Your instructions. Transcribe exactly the line in which "R139, R158). -/" occurs, plus every line that comes after it up to the end of the entries.

(Source material Opens)

/-! ## The mirror -/

/-- Bytes written to the mirror's request buffer while it is not BUSY (R123). The request's length stands at 0x2004, beyond the
buffer. -/
theorem Mach.rowMirrorBufferWrite_of_bytes {m : Mach} {link ld off : Nat} {bs : List Byte} {l : Ld} (hl : m.ld? link ld = some l)
    (hidle : l.mirror.busy = false) (hfits : off + bs.length ≤ 4096) :
    m.rowMirrorBufferWrite link ld off bs =
      m.setLd link ld { l with mirror := { l.mirror with req := patch (slice l.mirror.req 0 4096) off bs } } := by
  have hoff : ¬off = 0x2004 := by omega
  simp only [Mach.rowMirrorBufferWrite, hl, hidle, Bool.false_eq_true, if_false, if_neg hoff, if_pos hfits]

/-- The request's length written while the mirror is not BUSY (R123). -/
theorem Mach.rowMirrorBufferWrite_of_length {m : Mach} {link ld : Nat} {l : Ld} (hl : m.ld? link ld = some l)
    (hidle : l.mirror.busy = false) (bs : List Byte) :
    m.rowMirrorBufferWrite link ld 0x2004 bs =
      m.setLd link ld { l with mirror := { l.mirror with reqLen := leNat bs % 8192 } } := by
  simp only [Mach.rowMirrorBufferWrite, hl, hidle, Bool.false_eq_true, if_false, if_true]

/-- GO of a well-formed request frame (KIND 0x01) of a bound LD: the mirror is BUSY and the request is served (R123). -/
theorem Mach.rowMirrorGo_of_request {m : Mach} {link ld : Nat} {l : Ld} (hl : m.ld? link ld = some l) (hbound : l.bind = .bound)
    (hidle : l.mirror.busy = false) (hmin : 16 ≤ l.mirror.reqLen) (hmax : l.mirror.reqLen ≤ 1024)
    (hversion : fld (slice l.mirror.req 0 l.mirror.reqLen) 0 1 = 1) (hkind : fld (slice l.mirror.req 0 l.mirror.reqLen) 1 1 = 1)
    (hlength : fld (slice l.mirror.req 0 l.mirror.reqLen) 2 2 = l.mirror.reqLen)
    (hreserved : allZero (slice (slice l.mirror.req 0 l.mirror.reqLen) 8 8) = true) :
    m.rowMirrorGo link ld =
      (m.setLd link ld { l with mirror := { l.mirror with busy := true } }).serveRequest (.inBand link ld)
        (parseRequest (slice l.mirror.req 0 l.mirror.reqLen)) := by
  have hsize : ¬(l.mirror.reqLen = 0 ∨ 4096 < l.mirror.reqLen) := by omega
  simp [Mach.rowMirrorGo, hl, hbound, hidle, hsize, hmin, hmax, hversion, hkind, hlength, hreserved]

/-- The response bound while the mirror is BUSY: counted and answered with an abort frame (R123). -/
theorem Mach.rowMirrorResponseBoundExpiry_of_busy {m : Mach} {link ld : Nat} {l : Ld} (hl : m.ld? link ld = some l)
    (hbusy : l.mirror.busy = true) :
    m.rowMirrorResponseBoundExpiry link ld =
      (m.bump 0x7110 2).mirrorDone link ld (mirrorAbort (parseRequest l.mirror.req).txn (parseRequest l.mirror.req).op
        (parseRequest l.mirror.req).index (parseRequest l.mirror.req).sub abGeneral).bytes := by
  simp only [Mach.rowMirrorResponseBoundExpiry, hl, hbusy, Bool.not_true, Bool.false_eq_true, if_false]

/-- Settles O16: an access is one of five kinds, each answered once the device has been ready (R428); the mirror's commands find
it idle or BUSY. -/
theorem hostRegisters : Obligations.HostRegisters := by
  refine ⟨?access, ?bytes, ?length, ?go, ?bound⟩
  case access =>
    intro s link ld a l hc hl hup hready
    have hearly : decide (s.m.clk.stage < 11) = false := decide_eq_false (Nat.not_lt.mpr hready)
    refine next_run_eq hc ?_
    simp only [Mach.rowHostConfigAccess, hl, if_neg (linkUp_inRange hup), hearly]
    cases a with
    | cfgRead r => rfl
    | cfgWrite r v => rfl
    | barRead bar off => rfl
    | barWrite bar off v => rfl
    | cdat => rfl
  case bytes =>
    intro s link ld off bs l hc hl hidle hfits
    exact next_run_eq hc (Mach.rowMirrorBufferWrite_of_bytes hl hidle hfits)
  case length =>
    intro s link ld bs l hc hl hidle
    exact next_run_eq hc (Mach.rowMirrorBufferWrite_of_length hl hidle bs)
  case go =>
    intro s link ld l hc hl hbound hidle hmin hmax hversion hkind hlength hreserved
    exact next_run_eq hc (Mach.rowMirrorGo_of_request hl hbound hidle hmin hmax hversion hkind hlength hreserved)
  case bound =>
    intro s link ld l hc hl hbusy
    exact next_run_eq hc (Mach.rowMirrorResponseBoundExpiry_of_busy hl hbusy)

end Sys2Proof.Machine
end

section
/-! SPDM sessions (14_cairn.md R400, R401; 16_security.md R445, R450-R452; 04_host_ports.md R109). -/

namespace Sys2Proof.Machine

/-! ## Messages -/

/-- A message over a Cairn port that is up: what the station's request answers is sent, and each way is counted (R400). -/
theorem Mach.spdm_cairn_of_up {m n : Mach} {a : Nat} {msg : SpdmMsg} {ans : SpdmAnswer} (hup : m.cairnUp = true)
    (h : (m.bump 0x7110 1).stationSpdm (.cairn a) msg = (ans, n)) :
    m.spdm (.cairn a) msg = (n.emit (.spdm (.cairn a) ans)).bump 0x7110 2 := by
  simp only [Mach.spdm, if_pos hup, h]

/-- A message on an LD that is not DOWN: what the LD answers is sent (R109). -/
theorem Mach.spdm_host_of_ld {m n : Mach} {link ld : Nat} {l : Ld} {msg : SpdmMsg} {ans : SpdmAnswer}
    (hl : m.ld? link ld = some l) (hdown : l.bind ≠ .down) (h : m.hostSpdm link ld l msg = (ans, n)) :
    m.spdm (.host link ld) msg = n.emit (.spdm (.host link ld) ans) := by
  simp only [Mach.spdm, hl, if_neg hdown, h]

/-! ## FINISH over Cairn -/

/-- The ownership state (0x6002.02) is no counter of Cairn. -/
theorem Mach.bump_owned (m : Mach) : (m.bump 0x7110 1).reg 0x6002 2 0 = m.reg 0x6002 2 0 :=
  Mach.bumpBy_reg_ne m _ _ _ _ _ _ _ (by decide)

/-- FINISH in the claim window of an UNOWNED device claims it: the session is credential 0's, with every role (R452). -/
theorem Mach.finishSession_of_claim {m : Mach} {a n : Nat} (hshake : tget m.cairn.handshakes n = some (.cairn a))
    (hclaim : m.sec.claimable = true) (hunowned : m.reg 0x6002 2 0 = 0) (leaf root : List Byte) (signed inDate : Bool) :
    m.finishSession (.cairn a) n leaf root signed inDate =
      (.finished, (m.claim (Config.sha384 leaf)).openSession n 0 15 (.cairn a)) := by
  simp [Mach.finishSession, hshake, hclaim, hunowned]

/-- FINISH outside the claim window with a chain that is not accepted is refused (R451). -/
theorem Mach.finishSession_of_badChain {m : Mach} {a n : Nat} {root : List Byte} {signed inDate : Bool}
    (hshake : tget m.cairn.handshakes n = some (.cairn a)) (hclaim : m.sec.claimable = false)
    (hchain : m.chainOk root signed inDate = false) (leaf : List Byte) :
    m.finishSession (.cairn a) n leaf root signed inDate = m.refuseSession n := by
  simp [Mach.finishSession, hshake, hclaim, hchain]

/-- FINISH with an accepted chain whose key is no credential's is refused. -/
theorem Mach.finishSession_of_stranger {m : Mach} {a n : Nat} {leaf root : List Byte} {signed inDate : Bool}
    (hshake : tget m.cairn.handshakes n = some (.cairn a)) (hclaim : m.sec.claimable = false)
    (hchain : m.chainOk root signed inDate = true) (hcred : m.credentialOf (Config.sha384 leaf) = none) :
    m.finishSession (.cairn a) n leaf root signed inDate = m.countUndated.refuseSession n := by
  simp [Mach.finishSession, hshake, hclaim, hchain, hcred]

/-- FINISH with an accepted chain whose key is credential k's opens the session with the credential's roles. -/
theorem Mach.finishSession_of_credential {m : Mach} {a n k : Nat} {leaf root : List Byte} {signed inDate : Bool}
    (hshake : tget m.cairn.handshakes n = some (.cairn a)) (hclaim : m.sec.claimable = false)
    (hchain : m.chainOk root signed inDate = true) (hcred : m.credentialOf (Config.sha384 leaf) = some k) :
    m.finishSession (.cairn a) n leaf root signed inDate =
      (.finished, m.countUndated.openSession n k (m.reg 0x1200 3 k % 16) (.cairn a)) := by
  simp [Mach.finishSession, hshake, hclaim, hchain, hcred]

/-- Settles O17: a message is counted and answered (`spdm_cairn_of_up`, `spdm_host_of_ld`) by what its request does of the
machine that has counted it in. -/
theorem sessions : Obligations.Sessions := by
  refine ⟨?keyExchange, ?hostKeyExchange, ?claim, ?finish, ?badChain, ?endSession, ?heartbeat, ?timeout, ?measurements, ?certificate,
    ?other⟩
  case keyExchange =>
    intro s a n hc hup hfree
    exact next_run_eq hc (Mach.spdm_cairn_of_up hup (by simp only [Mach.stationSpdm, hfree]))
  case hostKeyExchange =>
    intro s link ld l hc hl hunbound
    exact next_run_eq hc (Mach.spdm_host_of_ld hl (by simp [hunbound]) (by simp [Mach.hostSpdm, hunbound]))
  case claim =>
    intro s a n leaf root signed inDate hc hup hshake hclaim hunowned
    exact next_run_eq hc (Mach.spdm_cairn_of_up hup
      (Mach.finishSession_of_claim (m := s.m.bump 0x7110 1) hshake hclaim ((Mach.bump_owned s.m).trans hunowned) leaf root signed inDate))
  case finish =>
    intro s a n leaf root signed inDate hc hup hshake hclaim hchain
    refine next_run_eq hc ?_
    cases hcred : (s.m.bump 0x7110 1).credentialOf (Config.sha384 leaf) with
    | none =>
      simp only [hcred]
      exact Mach.spdm_cairn_of_up hup (Mach.finishSession_of_stranger hshake hclaim hchain hcred)
    | some k =>
      simp only [hcred]
      exact Mach.spdm_cairn_of_up hup (Mach.finishSession_of_credential hshake hclaim hchain hcred)
  case badChain =>
    intro s a n leaf root signed inDate hc hup hshake hclaim hchain
    exact next_run_eq hc (Mach.spdm_cairn_of_up hup (Mach.finishSession_of_badChain (m := s.m.bump 0x7110 1) hshake hclaim hchain leaf))
  case endSession =>
    intro s a n hc hup hopen
    exact next_run_eq hc (Mach.spdm_cairn_of_up hup (if_pos hopen))
  case heartbeat =>
    intro s link ld n l hc hl hbound
    exact next_run_eq hc (Mach.spdm_host_of_ld hl (by simp [hbound]) (by simp only [Mach.hostSpdm, if_pos hbound]))
  case timeout =>
    intro s a n hc hopen
    exact next_run_eq hc (if_pos hopen)
  case measurements =>
    intro s a hc hup
    exact next_run_eq hc (Mach.spdm_cairn_of_up hup (by rw [Mach.stationSpdm]))
  case certificate =>
    intro s a n chain hc hup hopen hrole
    exact next_run_eq hc (Mach.spdm_cairn_of_up hup (if_pos (by simp [hopen, hrole])))
  case other =>
    intro s a hc hup
    exact next_run_eq hc (Mach.spdm_cairn_of_up hup (by rw [Mach.stationSpdm]))

end Sys2Proof.Machine
end

section
/-! What arrives on a Ridgeline port (05_ridgeline_links.md R129, R130, R133, R135, R139, R158). -/

namespace Sys2Proof.Machine

/-! ## Flits in order -/

theorem Mach.numberedState_of_active {m : Mach} {p : Nat} (h : m.pState p = 7) : m.numberedState p = true := by
  simp [Mach.numberedState, h]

(Source material Closes)

Result for this task.
/-! What arrives on a Ridgeline port (05_ridgeline_links.md R129, R130, R133, R135, R139, R158). -/

namespace Sys2Proof.Machine

/-! ## Flits in order -/

theorem Mach.numberedState_of_active {m : Mach} {p : Nat} (h : m.pState p = 7) : m.numberedState p = true := by
  simp [Mach.numberedState, h]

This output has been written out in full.